+++ RECORDS SHOWN +++

-- ==== Sys2Proof/Machine/Atomics.lean ====
section
/-! DEFINITION. Atomics (R83 to R87), REDC (R88), SPAWNU and its updates (R89, R90, R267). -/

namespace Sys2Proof.Machine

/-- The atomic operations (R83). -/
inductive AtomicFn where
  | faa | cas | swp | and | or | xor | minI | maxI | minN | maxN | fadda
  deriving DecidableEq, Repr

/-- The new value of a word of n bits (R83): `e` is rd, the value a CAS expects. -/
def AtomicFn.apply (f : AtomicFn) (n old v e : Nat) : Nat :=
  match f with
  | .faa => (old + v) % 2 ^ n
  | .cas => if old = e then v else old
  | .swp => v
  | .and => old &&& v
  | .or => old ||| v
  | .xor => old ^^^ v
  | .minI => if signed n v < signed n old then v else old
  | .maxI => if signed n old < signed n v then v else old
  | .minN => if v < old then v else old
  | .maxN => if old < v then v else old
  | .fadda => if n = 32 then f32.add .rne old v else f64.add .rne old v

/-- Whether FADDA meets a subnormal (R54, R83). -/
def AtomicFn.meetsSub (f : AtomicFn) (n old v : Nat) : Bool :=
  match f with
  | .fadda =>
    let h := if n = 32 then f32 else f64
    h.isSub old || h.isSub v || h.addTiny .rne old v
  | _ => false

/-- rd of an atomic (R83). -/
def AtomicFn.old (f : AtomicFn) (n v : Nat) : Word :=
  match f with
  | .minI | .maxI => ofInt (signed n v)
  | _ => toWord v

/-- An atomic's fields: registers, scope level, failure acquire, order, size in bits. -/
structure AtomicForm where
  f : AtomicFn
  d : Reg
  a : Reg
  b : Reg
  level : Nat
  facq : Bool
  order : Nat
  n : Nat
  deriving DecidableEq, Repr

/-- The size in bits that func10 [0] codes when [1] is 1 (R27). -/
def atomicBitsOf (z : BitVec 1) : Nat := if z = 1 then 64 else 32

/-- The form of an instruction that is an atomic. -/
def atomicForm : Instr → Option AtomicForm
  | .faa _ d a b l o z => some ⟨.faa, d, a, b, l.toNat, false, o.toNat, atomicBitsOf z⟩
  | .cas _ d a b l f o z => some ⟨.cas, d, a, b, l.toNat, f == 1, o.toNat, atomicBitsOf z⟩
  | .swp _ d a b l o z => some ⟨.swp, d, a, b, l.toNat, false, o.toNat, atomicBitsOf z⟩
  | .atomicAnd _ d a b l o z => some ⟨.and, d, a, b, l.toNat, false, o.toNat, atomicBitsOf z⟩
  | .atomicOr _ d a b l o z => some ⟨.or, d, a, b, l.toNat, false, o.toNat, atomicBitsOf z⟩
  | .atomicXor _ d a b l o z => some ⟨.xor, d, a, b, l.toNat, false, o.toNat, atomicBitsOf z⟩
  | .atomicMinI _ d a b l o z => some ⟨.minI, d, a, b, l.toNat, false, o.toNat, atomicBitsOf z⟩
  | .atomicMaxI _ d a b l o z => some ⟨.maxI, d, a, b, l.toNat, false, o.toNat, atomicBitsOf z⟩
  | .atomicMinN _ d a b l o z => some ⟨.minN, d, a, b, l.toNat, false, o.toNat, atomicBitsOf z⟩
  | .atomicMaxN _ d a b l o z => some ⟨.maxN, d, a, b, l.toNat, false, o.toNat, atomicBitsOf z⟩
  | .fadda _ d a b l o z => some ⟨.fadda, d, a, b, l.toNat, false, o.toNat, atomicBitsOf z⟩
  | _ => none

/-- Whether an order acquires: .acq or .ar (R84). -/
def orderAcquires (o : Nat) : Bool := o == 1 || o == 3
/-- Whether an order releases: .rel or .ar (R84). -/
def orderReleases (o : Nat) : Bool := o == 2 || o == 3

/-- The scope of an acquire or release at level 2 is SYS.RECT, which must keep R32 (R84). -/
def withRect (s : State) (level order : Nat) (k : State → Out) : Out :=
  if order ≠ 0 ∧ level = 2 ∧ !rectLegal s.me.rect.toNat then trapOut s 7 0 else k s

/-- A release waits for the context's earlier accesses (R261). -/
def whenReleased (s : State) (level order : Nat) (k : State → Out) : Out :=
  if orderReleases order then whenDrained s (countsUpdates s.tf.core level) k else k s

+++

What is needed is every line of the records that contains the word "Machine".

● **YOUR SOLUTION**
-- ==== Sys2Proof/Machine/Atomics.lean ====
namespace Sys2Proof.Machine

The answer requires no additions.